-- ==== Sys2Proof/Tests/Slice0.lean ====
section
/-! SUPPORT. Tests: the ill-formed terms WellFormed refuses, one written-out word per row of the table, one or two
single steps per instruction, and a witness for the hypotheses of each statement.  Expected values are those of the
worked vectors of 95_test_vectors.md (named in each comment) or of the rules' own examples. -/

namespace Sys2Proof.Tests

open Sys2Proof.Machine

/-! ### WellFormed -/

theorem test_odd_beq_offset_is_ill_formed : WellFormed (.beq 6 7 9#13) = false := by decide
theorem test_odd_bne_offset_is_ill_formed : WellFormed (.bne 6 7 1#13) = false := by decide
theorem test_odd_blt_offset_is_ill_formed : WellFormed (.blt 6 7 0x1FFF#13) = false := by decide
theorem test_odd_bge_offset_is_ill_formed : WellFormed (.bge 6 7 0x0FFF#13) = false := by decide
theorem test_odd_jal_offset_is_ill_formed : WellFormed (.jal 1 0x1FFFFF#21) = false := by decide

/-! ### Decode: one word per row, its fields written out (30_encoding.md R83 to R88, R101 to R106; section 2.2) -/

/-- The word decodes to the instruction and the instruction encodes to the word. -/
abbrev Stands (w : Word) (i : Instr) : Prop := decode w = .ok i ∧ encode i = w ∧ WellFormed i = true

theorem test_word_add :
    Stands (0b0000000#7 ++ 0b00111#5 ++ 0b00110#5 ++ 0b000#3 ++ 0b00101#5 ++ 0b0110011#7) (.add 5 6 7) := by decide
theorem test_word_sub :
    Stands (0b0100000#7 ++ 0b00111#5 ++ 0b00110#5 ++ 0b000#3 ++ 0b00101#5 ++ 0b0110011#7) (.sub 5 6 7) := by decide
theorem test_word_sll :
    Stands (0b0000000#7 ++ 0b00111#5 ++ 0b00110#5 ++ 0b001#3 ++ 0b00101#5 ++ 0b0110011#7) (.sll 5 6 7) := by decide
theorem test_word_slt :
    Stands (0b0000000#7 ++ 0b00111#5 ++ 0b00110#5 ++ 0b010#3 ++ 0b00101#5 ++ 0b0110011#7) (.slt 5 6 7) := by decide
theorem test_word_xor :
    Stands (0b0000000#7 ++ 0b00111#5 ++ 0b00110#5 ++ 0b100#3 ++ 0b00101#5 ++ 0b0110011#7) (.xor 5 6 7) := by decide
theorem test_word_srl :
    Stands (0b0000000#7 ++ 0b00111#5 ++ 0b00110#5 ++ 0b101#3 ++ 0b00101#5 ++ 0b0110011#7) (.srl 5 6 7) := by decide
theorem test_word_sra :
    Stands (0b0100000#7 ++ 0b00111#5 ++ 0b00110#5 ++ 0b101#3 ++ 0b00101#5 ++ 0b0110011#7) (.sra 5 6 7) := by decide
theorem test_word_or :
    Stands (0b0000000#7 ++ 0b00111#5 ++ 0b00110#5 ++ 0b110#3 ++ 0b00101#5 ++ 0b0110011#7) (.or 5 6 7) := by decide
theorem test_word_and :
    Stands (0b0000000#7 ++ 0b00111#5 ++ 0b00110#5 ++ 0b111#3 ++ 0b00101#5 ++ 0b0110011#7) (.and 5 6 7) := by decide
theorem test_word_mul :
    Stands (0b0000001#7 ++ 0b00111#5 ++ 0b00110#5 ++ 0b000#3 ++ 0b00101#5 ++ 0b0110011#7) (.mul 5 6 7) := by decide
theorem test_word_div :
    Stands (0b0000001#7 ++ 0b00111#5 ++ 0b00110#5 ++ 0b100#3 ++ 0b00101#5 ++ 0b0110011#7) (.div 5 6 7) := by decide
theorem test_word_rem :
    Stands (0b0000001#7 ++ 0b00111#5 ++ 0b00110#5 ++ 0b110#3 ++ 0b00101#5 ++ 0b0110011#7) (.rem 5 6 7) := by decide
theorem test_word_addi :
    Stands (0b111111111101#12 ++ 0b00110#5 ++ 0b000#3 ++ 0b00101#5 ++ 0b0010011#7) (.addi 5 6 0xFFD#12) := by decide
theorem test_word_andi :
    Stands (0b111111111101#12 ++ 0b00110#5 ++ 0b111#3 ++ 0b00101#5 ++ 0b0010011#7) (.andi 5 6 0xFFD#12) := by decide
theorem test_word_ori :
    Stands (0b111111111101#12 ++ 0b00110#5 ++ 0b110#3 ++ 0b00101#5 ++ 0b0010011#7) (.ori 5 6 0xFFD#12) := by decide
theorem test_word_lb :
    Stands (0b111111111101#12 ++ 0b00110#5 ++ 0b000#3 ++ 0b00101#5 ++ 0b0000011#7) (.lb 5 6 0xFFD#12) := by decide
theorem test_word_lh :
    Stands (0b111111111101#12 ++ 0b00110#5 ++ 0b001#3 ++ 0b00101#5 ++ 0b0000011#7) (.lh 5 6 0xFFD#12) := by decide
theorem test_word_lw :
    Stands (0b111111111101#12 ++ 0b00110#5 ++ 0b010#3 ++ 0b00101#5 ++ 0b0000011#7) (.lw 5 6 0xFFD#12) := by decide
theorem test_word_ld :
    Stands (0b111111111101#12 ++ 0b00110#5 ++ 0b011#3 ++ 0b00101#5 ++ 0b0000011#7) (.ld 5 6 0xFFD#12) := by decide
theorem test_word_lbu :
    Stands (0b111111111101#12 ++ 0b00110#5 ++ 0b100#3 ++ 0b00101#5 ++ 0b0000011#7) (.lbu 5 6 0xFFD#12) := by decide
theorem test_word_sb :
    Stands (0b1111111#7 ++ 0b00111#5 ++ 0b00110#5 ++ 0b000#3 ++ 0b11101#5 ++ 0b0100011#7) (.sb 6 7 0xFFD#12) := by decide
theorem test_word_sh :
    Stands (0b1111111#7 ++ 0b00111#5 ++ 0b00110#5 ++ 0b001#3 ++ 0b11101#5 ++ 0b0100011#7) (.sh 6 7 0xFFD#12) := by decide
theorem test_word_sw :
    Stands (0b1111111#7 ++ 0b00111#5 ++ 0b00110#5 ++ 0b010#3 ++ 0b11101#5 ++ 0b0100011#7) (.sw 6 7 0xFFD#12) := by decide
theorem test_word_sd :
    Stands (0b1111111#7 ++ 0b00111#5 ++ 0b00110#5 ++ 0b011#3 ++ 0b11101#5 ++ 0b0100011#7) (.sd 6 7 0xFFD#12) := by decide
theorem test_word_beq :
    Stands (0b1#1 ++ 0b111111#6 ++ 0b00111#5 ++ 0b00110#5 ++ 0b000#3 ++ 0b1100#4 ++ 0b1#1 ++ 0b1100011#7) (.beq 6 7 0x1FF8#13) := by decide
theorem test_word_bne :
    Stands (0b1#1 ++ 0b111111#6 ++ 0b00111#5 ++ 0b00110#5 ++ 0b001#3 ++ 0b1100#4 ++ 0b1#1 ++ 0b1100011#7) (.bne 6 7 0x1FF8#13) := by decide
theorem test_word_blt :
    Stands (0b1#1 ++ 0b111111#6 ++ 0b00111#5 ++ 0b00110#5 ++ 0b100#3 ++ 0b1100#4 ++ 0b1#1 ++ 0b1100011#7) (.blt 6 7 0x1FF8#13) := by decide
theorem test_word_bge :
    Stands (0b1#1 ++ 0b111111#6 ++ 0b00111#5 ++ 0b00110#5 ++ 0b101#3 ++ 0b1100#4 ++ 0b1#1 ++ 0b1100011#7) (.bge 6 7 0x1FF8#13) := by decide
theorem test_word_auipc :
    Stands (0b00010010001101000101#20 ++ 0b00101#5 ++ 0b0010111#7) (.auipc 5 0x12345#20) := by decide
theorem test_word_lui :
    Stands (0b00010010001101000101#20 ++ 0b00101#5 ++ 0b0110111#7) (.lui 5 0x12345#20) := by decide
theorem test_word_jal :
    Stands (0b1#1 ++ 0b1111111100#10 ++ 0b1#1 ++ 0b11111111#8 ++ 0b00101#5 ++ 0b1101111#7) (.jal 5 0x1FFFF8#21) := by decide
theorem test_word_jalr :
    Stands (0b111111111101#12 ++ 0b00110#5 ++ 0b000#3 ++ 0b00101#5 ++ 0b1100111#7) (.jalr 5 6 0xFFD#12) := by decide

/-- The extremes of the SB and UJ offsets (V-D11 to V-D13, V-D19 to V-D22). -/
theorem test_branch_offset_extremes :
    Stands 0x7E730FE3#32 (.beq 6 7 4094#13) ∧ Stands 0x80730063#32 (.beq 6 7 0x1000#13) ∧
      Stands 0x007300E3#32 (.beq 6 7 2048#13) := by decide
theorem test_jump_offset_extremes :
    Stands 0x7FFFF0EF#32 (.jal 1 1048574#21) ∧ Stands 0x800000EF#32 (.jal 1 0x100000#21) ∧
      Stands 0x001000EF#32 (.jal 1 2048#21) ∧ Stands 0x000010EF#32 (.jal 1 4096#21) := by decide

/-- The halt word and one illegal word of each class of R108 (V-X1, V-X19, V-X9, V-X21, V-X23, V-X24, V-X27, V-X4,
V-X29). -/
theorem test_halt_word : decode 0#32 = .error .haltWord := by decide
theorem test_illegal_words :
    [0x40001033#32, 0x00001013#32, 0x00005003#32, 0x00004023#32, 0x00002063#32, 0x00001067#32, 0x00000073#32,
      0x00000080#32].all (fun w => decide (decode w = .error (.unidentifiable w))) = true := by decide

/-- Decoding from bytes: the first byte is the least significant, and the rest is left over. -/
theorem test_decode_bytes :
    decodeBytes [0x93#8, 0x00#8, 0x50#8, 0x00#8, 0xAA#8] = .ok (.addi 1 0 5#12, [0xAA#8]) := by decide
theorem test_too_few_bytes : decodeBytes [0x93#8, 0x00#8, 0x50#8] = .error .tooFewBytes := by decide

/-! ### Single steps -/

/-- Registers 0 but those listed, `pc` = 0x100, memory with the bytes listed. -/
def start (rg : List (Reg × Word)) (bytes : List (Word × Byte) := []) : State :=
  bytes.foldl (fun s b => s.writeByte b.1 b.2)
    (rg.foldl (fun s r => s.writeReg r.1 r.2)
      { State.reset with x := Vector.replicate 32 0#32, pc := 0x100#32 })

/-- A register, and the `pc`, after an instruction that answers a next state. -/
def regAfter (i : Instr) (s : State) (r : Reg) : Option (Word × Word) :=
  match exec i s with
  | .next t => some (t.readReg r, t.pc)
  | .fault _ => none
  | .refused _ => none

/-- The stop reason after an instruction, with the register that must not change. -/
def stopAfter (i : Instr) (s : State) (r : Reg) : Option (Option StopReason × Word × Word) :=
  match exec i s with
  | .next t => some (t.stopReason, t.readReg r, t.pc)
  | .fault _ => none
  | .refused _ => none

/-- The bytes and marks at some addresses after an instruction. -/
def bytesAfter (i : Instr) (s : State) (as : List Word) : Option (List (Byte × Bool)) :=
  match exec i s with
  | .next t => some (as.map fun a => (t.readByte a, t.isWritten a))
  | .fault _ => none
  | .refused _ => none

/-- The memory image of section 2.7. -/
def image : List (Word × Byte) :=
  [(0x10000000#32, 0x80#8), (0x10000001#32, 0x7F#8), (0x10000002#32, 0xFF#8), (0x10000003#32, 0x01#8)]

+ + + + + + +

In the material above, show every line where the word "foldl" turns up.

  bytes.foldl (fun s b => s.writeByte b.1 b.2)
    (rg.foldl (fun s r => s.writeReg r.1 r.2)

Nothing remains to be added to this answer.